Герман Эдуардович озадаченно повел жирной шеей. Вернулся к главному.
– Но вот последнее, с чем столкнулся. Администрация Президента родила очередной проект закона о борьбе с коррупцией и передала на экспертизу в Институт государства и права. Создали межведомственную комиссию поавторитетней. В том числе включили вашего покорного слугу.

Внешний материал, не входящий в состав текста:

-- ==== Sys2Proof/Laws/Stream.lean ====
section
/-!
SUPPORT. What an L-op does around its own effect: when it may issue, what it reads, and what its end changes.
-/

namespace Sys2Proof.Machine

/-! ## Before an L-op -/

theorem least_none {l : List Nat} (h : l = []) : least l = none := by subst h; rfl

/-- A ready L-op issues with its wave's own values. -/
theorem lStart_ready {s : State} {w : Wave} {p : PcSide} {c : LCtl} {regs : List Nat} {zs : List ZReg} {u : LUse}
    (h : s.LReady w p c regs zs) (hr : ∀ r ∈ u.readRegs ++ u.writeRegs, r ∈ regs) (hz : u.zs = zs) :
    s.lStart c u = .ok ⟨s, s.cur.1, w, s.cur.2, p, w.active p c, w.ls.ticket, []⟩ := by
  have e1 : u.unstaged w.ls.blk = none := by
    unfold LUse.unstaged
    have : (u.readRegs ++ u.writeRegs).filter (fun r => !w.ls.blk.names r) = [] := by
      rw [List.filter_eq_nil_iff]
      intro r hm
      simp [h.staged r (hr r hm)]
    rw [this]
    simp only [least]
    cases hb : w.ls.blk.z with
    | true => simp
    | false =>
      have : zs = [] := by
        cases zs with
        | nil => rfl
        | cons z zs => rw [h.slot (List.cons_ne_nil z zs)] at hb; cases hb
      simp [hz, this, least]
  have e2 : w.ls.hazard s.cur.2 u = none := by
    unfold LStream.hazard
    have r74 : (u.readRegs ++ u.writeRegs).filter (fun r => w.ls.prods.any fun p => p.open_ s.cur.2 && p.regs.any fun e => e.1 == r) = [] := by
      rw [List.filter_eq_nil_iff]
      intro r hm hc
      rw [List.any_eq_true] at hc
      obtain ⟨q, hq, hc⟩ := hc
      simp only [Prod.open_, Bool.and_eq_true, beq_iff_eq, decide_eq_true_eq, List.any_eq_true] at hc
      obtain ⟨⟨h1, h2⟩, x, hx, h3⟩ := hc
      exact (h.covered q hq h1 h2).1 r (hr r hm) x hx h3
    have r78 : (u.readRegs ++ u.writeRegs).filter (fun r => w.ls.outs.any fun o => o.owes r) = [] := by
      rw [List.filter_eq_nil_iff]
      intro r hm hc
      rw [List.any_eq_true] at hc
      obtain ⟨o, ho, hc⟩ := hc
      simp only [Outst.owes, Bool.and_eq_true, Bool.not_eq_true', beq_iff_eq, List.any_eq_true] at hc
      obtain ⟨⟨h1, h2⟩, x, hx, h3⟩ := hc
      exact h.landed o ho h1 h2 r (hr r hm) x hx h3
    have rz : (u.zs.map Fin.val).filter (fun n => w.ls.prods.any fun p => p.open_ s.cur.2 && p.zs.any fun e => e.1 == n) = [] := by
      rw [List.filter_eq_nil_iff]
      intro n hm hc
      rw [List.mem_map] at hm
      obtain ⟨k, hk, rfl⟩ := hm
      rw [List.any_eq_true] at hc
      obtain ⟨q, hq, hc⟩ := hc
      simp only [Prod.open_, Bool.and_eq_true, beq_iff_eq, decide_eq_true_eq, List.any_eq_true] at hc
      obtain ⟨⟨h1, h2⟩, x, hx, h3⟩ := hc
      rw [hz] at hk
      exact (h.covered q hq h1 h2).2 k hk x hx h3
    simp only [r74, r78, rz, List.append_nil, least, Option.map_none]
  have e3 (act : Mask) : s.parityHit s.cur.1 u act = none := by
    unfold State.parityHit
    rw [h.sound]
    rfl
  have e4 : ((c.wt && w.ls.w[c.cnt] != 0) || (c.inc && !c.wt && w.ls.w[c.cnt] == 63)) = false := by
    cases hw : c.wt with
    | true => simp only [h.counter hw]; simp
    | false =>
      cases hi : c.inc with
      | true => have := h.room hi hw; simpa using this
      | false => simp
  unfold State.lStart
  simp only [State.wave?, h.wave, h.side, e1, e2, e3, e4, Bool.false_eq_true, if_false, Option.isSome_none]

– Помню, конечно, – поторопил Гулевский.
– Проект ужасный. Будто двоечники делали. Да так и есть. Не поверишь, два дня правил грамматические ошибки. А, по сути, если отбросить риторику, – направлен на защиту той самой коррупции, с которой призывает бороться. На десятке страниц перечисляются условия, при которых чиновники и их родичи имеют право принимать подношения. О декларировании доходов заявлено. А вот о главном – расходах, – чтоб объяснился, любезный, на какие шиши при зарплате в пару тысяч долларов купил особняк в Куршевеле, – тишок. И так по всему тексту. Проигнорированы даже международные конвенции, что государством ратифицированы. Так вот месяц каждый из нас, отложив ворох других дел, в муках, до драки текст отшлифовывали. Наконец обсосали до запятой и вернули заказчику. Через неделю узнаю: проект передан в Думу с примечанием, что прошел тщательную правовую экспертизу. Но горький опыт общения с нашей властью имею. Посему не поленился съездить в комитет ознакомиться, – любопытно все-таки, что из наших замечаний и в каком виде учли. И что ты думаешь?